TASK ITEM.
If a line of the data below holds the string "DEFINITION", copy it.

EXERCISE MATERIALS.
-- ==== Sys2Proof/Machine/Arithmetic.lean ====
section
/-! DEFINITION. Step 2 of ADD and SUB (spec/42_arithmetic.md). -/

namespace Sys2Proof.Machine

/-- The writes of ADD (R120): B, then C, A and Z from the sum of the old A and the new B. -/
def State.addWrites (s : State) (operand : Nibble) : State :=
  (s.writeB (s.memOperand operand)).writeSum (addSum s.a (s.memOperand operand))

/-- The writes of SUB (R121): B holds the operand itself, the sum takes its complement. -/
def State.subWrites (s : State) (operand : Nibble) : State :=
  (s.writeB (s.memOperand operand)).writeSum (subSum s.a (s.memOperand operand))

/-- ADD (R120): its writes, then `showB(B)` and `showA(A)` (parameter `ADD_SHOWS_A`). -/
def execAdd (operand : Nibble) (s : State) : Result :=
  .next ((s.addWrites operand).dispatched
    (addCalls s.params (s.addWrites operand).a (s.addWrites operand).b))

/-- SUB (R121): its writes; what it draws is the parameter `SUB_DISPLAY`, by default nothing. -/
def execSub (operand : Nibble) (s : State) : Result :=
  .next ((s.subWrites operand).dispatched
    (subCalls s.params (s.subWrites operand).a (s.subWrites operand).b))

end Sys2Proof.Machine
end

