-- ==== Sys2Proof/Machine/Core.lean ====
section
/-! DEFINITION. The machine as the host runs it. -/

def Sys2Proof.core : Host.Core := { State := Sys2Proof.Machine.State, Fault := Sys2Proof.Machine.Fault, Refusal := Sys2Proof.Machine.Refusal, step := Sys2Proof.Machine.step, reset := Sys2Proof.Machine.State.reset }
end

REPLY TO THE EXERCISE.
/-! DEFINITION. Step 2 of ADD and SUB (spec/42_arithmetic.md). -/
/-! DEFINITION. The machine as the host runs it. -/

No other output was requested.